In the end Sunchaser remains legally intact.
Aside from the general requirements this merger variation must also satisfy three
additional requirements.
First, Sunchaser must hold substantially all of assets of both Roots and Sunchaser.
Second, Nicholas must transfer an amount of stock in Sunchaser that constitutes
control of Sunchaser, that is 80% or more.
Finally, Nicholas must receive Marley voting stock in exchange for
his Sunchaser stock that constitutes control of Sunchaser in the exchange.
This final requirement is often very difficult for publicly traded companies to
meet as they are sensitive to the amount of stock issued in an acquisition.
Due to its adverse effects on earnings per share the other denominator,
that is the number of outstanding shares.
A reverse triangular merger was used in the $7.4 billion
acquisition of Pixar by World Disney.
Specifically an acquisition subsidiary merged into Pixar, with the former
shareholders of Pixar receiving Disney stock in exchange for their Pixar stock.

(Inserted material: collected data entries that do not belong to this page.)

-- ==== Sys2Proof/Laws/Decoder.lean ====
section
/-! SUPPORT. Everything a decoder transition and a FEED can do, said once: what is proved about FEED cites these and
does not unfold the transition functions. -/

namespace Sys2Proof.Machine

/-- Every way a transition can answer, with its guard, one constructor per row of the transition summary of
42_decoder.md. -/
inductive Transits (cfg : Config) (c : Context) (b : Byte) : Moved → Prop
  | header1Match (hs : c.state = .waitHeader1) (hb : b = hi8 cfg.header) :
      Transits cfg c b ⟨{ c with state := .waitHeader2 }, []⟩
  | header1Stay (hs : c.state = .waitHeader1) (hb : b ≠ hi8 cfg.header) : Transits cfg c b ⟨c, []⟩
  | header2Match (hs : c.state = .waitHeader2) (hb : b = lo8 cfg.header) :
      Transits cfg c b ⟨{ c with acc := crcInit, state := .waitLength }, []⟩
  | header2Drop (hs : c.state = .waitHeader2) (hb : b ≠ lo8 cfg.header) :
      Transits cfg c b ⟨resync c, [.resync .header2Mismatch]⟩
  | lengthHigh (hs : c.state = .waitLength) :
      Transits cfg c b ⟨{ c with len := join b (lo8 c.len), state := .waitLengthLow }, []⟩
  | lengthZero (hs : c.state = .waitLengthLow) (hl : join (hi8 c.len) b = 0x0000) :
      Transits cfg c b ⟨resync c, [.resync .lengthZero]⟩
  | lengthOverflow (hs : c.state = .waitLengthLow) (hz : join (hi8 c.len) b ≠ 0x0000)
      (hl : cfg.max + 1 < (join (hi8 c.len) b).toNat) : Transits cfg c b ⟨resync c, [.resync .lengthOverflow]⟩
  | lengthOk (hs : c.state = .waitLengthLow) (hz : join (hi8 c.len) b ≠ 0x0000)
      (hl : (join (hi8 c.len) b).toNat ≤ cfg.max + 1) :
      Transits cfg c b ⟨{ c with len := join (hi8 c.len) b, state := .waitCmd }, []⟩
  | cmdEmpty (hs : c.state = .waitCmd) (hl : c.len = 1) :
      Transits cfg c b ⟨{ c with cmd := b, idx := 0x0000, state := afterPayload cfg }, []⟩
  | cmdData (hs : c.state = .waitCmd) (hl : c.len ≠ 1) :
      Transits cfg c b ⟨{ c with cmd := b, idx := 0x0000, state := .readData }, []⟩
  | dataLast (hs : c.state = .readData) (hi : c.idx.toNat < cfg.max) (hl : c.idx + 1 = c.len - 1) :
      Transits cfg c b
        ⟨{ c with buf := Memory.write c.buf c.idx.toNat b, idx := c.idx + 1, state := afterPayload cfg }, []⟩
  | dataMore (hs : c.state = .readData) (hi : c.idx.toNat < cfg.max) (hl : c.idx + 1 ≠ c.len - 1) :
      Transits cfg c b
        ⟨{ c with buf := Memory.write c.buf c.idx.toNat b, idx := c.idx + 1, state := .readData }, []⟩
  | crcHigh (hs : c.state = .waitCrc1) :
      Transits cfg c b ⟨{ c with rxcrc := join b (lo8 c.rxcrc), state := .waitCrc2 }, []⟩
  | crcDrop (hs : c.state = .waitCrc2) (he : cfg.crcEnabled = true) (ha : c.acc ≠ join (hi8 c.rxcrc) b) :
      Transits cfg c b ⟨resync c, [.resync .crcMismatch]⟩
  | crcOk (hs : c.state = .waitCrc2) (ha : cfg.crcEnabled = true → c.acc = join (hi8 c.rxcrc) b) :
      Transits cfg c b ⟨{ c with rxcrc := join (hi8 c.rxcrc) b, state := .waitEnd1 }, []⟩
  | end1Match (hs : c.state = .waitEnd1) (hb : b = hi8 cfg.trailer) :
      Transits cfg c b ⟨{ c with state := .waitEnd2 }, []⟩
  | end1Drop (hs : c.state = .waitEnd1) (hb : b ≠ hi8 cfg.trailer) :
      Transits cfg c b ⟨resync c, [.resync .trailer1Mismatch]⟩
  | end2Match (hs : c.state = .waitEnd2) (hb : b = lo8 cfg.trailer) (hi : c.idx.toNat ≤ cfg.max) :
      Transits cfg c b ⟨resync c, [.event (frameEvent c), .resync .complete]⟩
  | end2Drop (hs : c.state = .waitEnd2) (hb : b ≠ lo8 cfg.trailer) :
      Transits cfg c b ⟨resync c, [.resync .trailer2Mismatch]⟩

/-- A transition that answers does what one row of the table says. -/
theorem transition_cases {cfg : Config} {c : Context} {b : Byte} {m : Moved} (h : transition cfg c b = .ok m) :
    Transits cfg c b m := by
  unfold transition at h
  split at h <;> rename_i hs
  · unfold onWaitHeader1 moveTo at h
    split at h <;> cases h
    · exact .header1Match hs ‹_›
    · exact .header1Stay hs ‹_›
  · unfold onWaitHeader2 moveTo dropFrame at h
    split at h <;> cases h
    · exact .header2Match hs ‹_›
    · exact .header2Drop hs ‹_›
  · cases h
    exact .lengthHigh hs
  · unfold onWaitLengthLow moveTo dropFrame at h
    simp only at h
    split at h
    · cases h
      exact .lengthZero hs ‹_›
    · split at h <;> cases h
      · exact .lengthOverflow hs ‹_› ‹_›
      · exact .lengthOk hs ‹_› (Nat.le_of_not_lt ‹_›)
  · unfold onWaitCmd moveTo at h
    simp only at h
    split at h <;> cases h
    · exact .cmdEmpty hs ‹_›
    · exact .cmdData hs ‹_›
  · unfold onReadData moveTo at h
    simp only at h
    split at h
    · cases h
    · have hi := Nat.lt_of_not_le ‹_›
      split at h <;> cases h
      · exact .dataLast hs hi ‹_›
      · exact .dataMore hs hi ‹_›
  · cases h
    exact .crcHigh hs
  · unfold onWaitCrc2 moveTo dropFrame at h
    simp only at h
    split at h
    · next hc =>
      cases h
      exact .crcDrop hs hc.1 hc.2
    · next hc =>
      cases h
      exact .crcOk hs fun he => Classical.not_not.mp fun hn => hc ⟨he, hn⟩
  · unfold onWaitEnd1 moveTo dropFrame at h
    split at h <;> cases h
    · exact .end1Match hs ‹_›
    · exact .end1Drop hs ‹_›
  · unfold onWaitEnd2 dropFrame at h
    split at h
    · split at h <;> cases h
      exact .end2Match hs ‹_› (Nat.le_of_not_lt ‹_›)
    · cases h
      exact .end2Drop hs ‹_›

/-- A transition faults only at a payload index outside the buffer (60_exceptions.md R217; notes/assumptions/9.md). -/
theorem transition_fault_cases {cfg : Config} {c : Context} {b : Byte} {f : Fault}
    (h : transition cfg c b = .error f) :
    f = .internal ∧ ((c.state = .readData ∧ cfg.max ≤ c.idx.toNat) ∨ (c.state = .waitEnd2 ∧ cfg.max < c.idx.toNat)) := by
  unfold transition at h
  split at h <;> rename_i hs
  case h_6 =>
    unfold onReadData moveTo at h
    split at h
    · cases h
      exact ⟨rfl, .inl ⟨hs, ‹_›⟩⟩
    · simp only at h
      split at h <;> cases h
  case h_10 =>
    unfold onWaitEnd2 dropFrame at h
    split at h
    · split at h <;> cases h
      exact ⟨rfl, .inr ⟨hs, ‹_›⟩⟩
    · cases h
  all_goals
    simp only [onWaitHeader1, onWaitHeader2, onWaitLength, onWaitLengthLow, onWaitCmd, onWaitCrc1, onWaitCrc2, onWaitEnd1,
      moveTo, dropFrame] at h
    repeat' (split at h)
  all_goals cases h

/-- Every outcome of a FEED. -/
theorem execFeed_cases (b : Byte) (s : State) :
    (s.initDone = false ∧ execFeed b s = .fault .notInitialized) ∨
    (s.initDone = true ∧ ∃ f, transition s.cfg s.ctx b = .error f ∧ execFeed b s = .fault f) ∨
    (s.initDone = true ∧ ∃ m, transition s.cfg s.ctx b = .ok m ∧
      execFeed b s = .next ((s.withCtx (foldByte s.cfg m.ctx b)).emit m.out)) := by
  unfold execFeed
  cases hi : s.initDone
  · exact .inl ⟨rfl, rfl⟩
  · cases ht : transition s.cfg s.ctx b with
    | error f => exact .inr (.inl ⟨rfl, f, rfl, by simp⟩)
    | ok m => exact .inr (.inr ⟨rfl, m, rfl, by simp⟩)

/-- A FEED after INIT whose transition answers completes with that transition and the fold. -/
theorem execFeed_of_transition {b : Byte} {s : State} {m : Moved} (hi : s.initDone = true)
    (ht : transition s.cfg s.ctx b = .ok m) :
    execFeed b s = .next ((s.withCtx (foldByte s.cfg m.ctx b)).emit m.out) := by simp [execFeed, hi, ht]

/-- The inversion of a FEED that answers a next state. -/
theorem execFeed_next {b : Byte} {s t : State} (h : execFeed b s = .next t) :
    s.initDone = true ∧ ∃ m, Transits s.cfg s.ctx b m ∧ t = (s.withCtx (foldByte s.cfg m.ctx b)).emit m.out := by
  rcases execFeed_cases b s with ⟨_, he⟩ | ⟨_, f, _, he⟩ | ⟨hi, m, hm, he⟩
  · rw [he] at h
    cases h
  · rw [he] at h
    cases h
  · rw [he] at h
    cases h
    exact ⟨hi, m, transition_cases hm, rfl⟩

/-- The fold writes the accumulator and no other field. -/
@[simp] theorem foldByte_state (cfg : Config) (c : Context) (b : Byte) : (foldByte cfg c b).state = c.state := by
  unfold foldByte
  split <;> rfl
@[simp] theorem foldByte_idx (cfg : Config) (c : Context) (b : Byte) : (foldByte cfg c b).idx = c.idx := by
  unfold foldByte
  split <;> rfl
@[simp] theorem foldByte_len (cfg : Config) (c : Context) (b : Byte) : (foldByte cfg c b).len = c.len := by
  unfold foldByte
  split <;> rfl
@[simp] theorem foldByte_cmd (cfg : Config) (c : Context) (b : Byte) : (foldByte cfg c b).cmd = c.cmd := by
  unfold foldByte
  split <;> rfl
@[simp] theorem foldByte_rxcrc (cfg : Config) (c : Context) (b : Byte) : (foldByte cfg c b).rxcrc = c.rxcrc := by
  unfold foldByte
  split <;> rfl
@[simp] theorem foldByte_buf (cfg : Config) (c : Context) (b : Byte) : (foldByte cfg c b).buf = c.buf := by
  unfold foldByte
  split <;> rfl

/-- Where the resulting state is outside the window nothing is folded. -/
theorem foldByte_outside {cfg : Config} {c : Context} (b : Byte) (h : inWindow cfg.window c.state = false) :
    foldByte cfg c b = c := by simp [foldByte, h]

/-- Where the resulting state is inside the window the byte is folded. -/
theorem foldByte_inside {cfg : Config} {c : Context} (b : Byte) (h : inWindow cfg.window c.state = true) :
    foldByte cfg c b = { c with acc := crcStep c.acc b } := by simp [foldByte, h]

/-- A byte that causes a resync is never folded (42_decoder.md R151). -/
@[simp] theorem foldByte_resync (cfg : Config) (c : Context) (b : Byte) : foldByte cfg (resync c) b = resync c :=
  foldByte_outside b (by cases cfg.window <;> rfl)

end Sys2Proof.Machine
end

You can learn more about this merger in the reading design for this module.
Spoiler alert, the story ends with Mickey, Mouse, and
Nemo becoming corporate cousins, typical Disney.
Finally, in a statutory consolidation, the assets of two or
more corporations are transferred to a newly created entity,
followed by dissolution of the two pre-existing transfer corporations.
The shareholders of each transfer corporation become shareholders in the new
corporation, by operation of law.
For example, both Sunchaser and Marley can transfer their assets and liabilities
to a newly formed entity, West Indies Corporation in exchange for its stock.
Marley and Sunchaser will then cease to exist by operation of state law.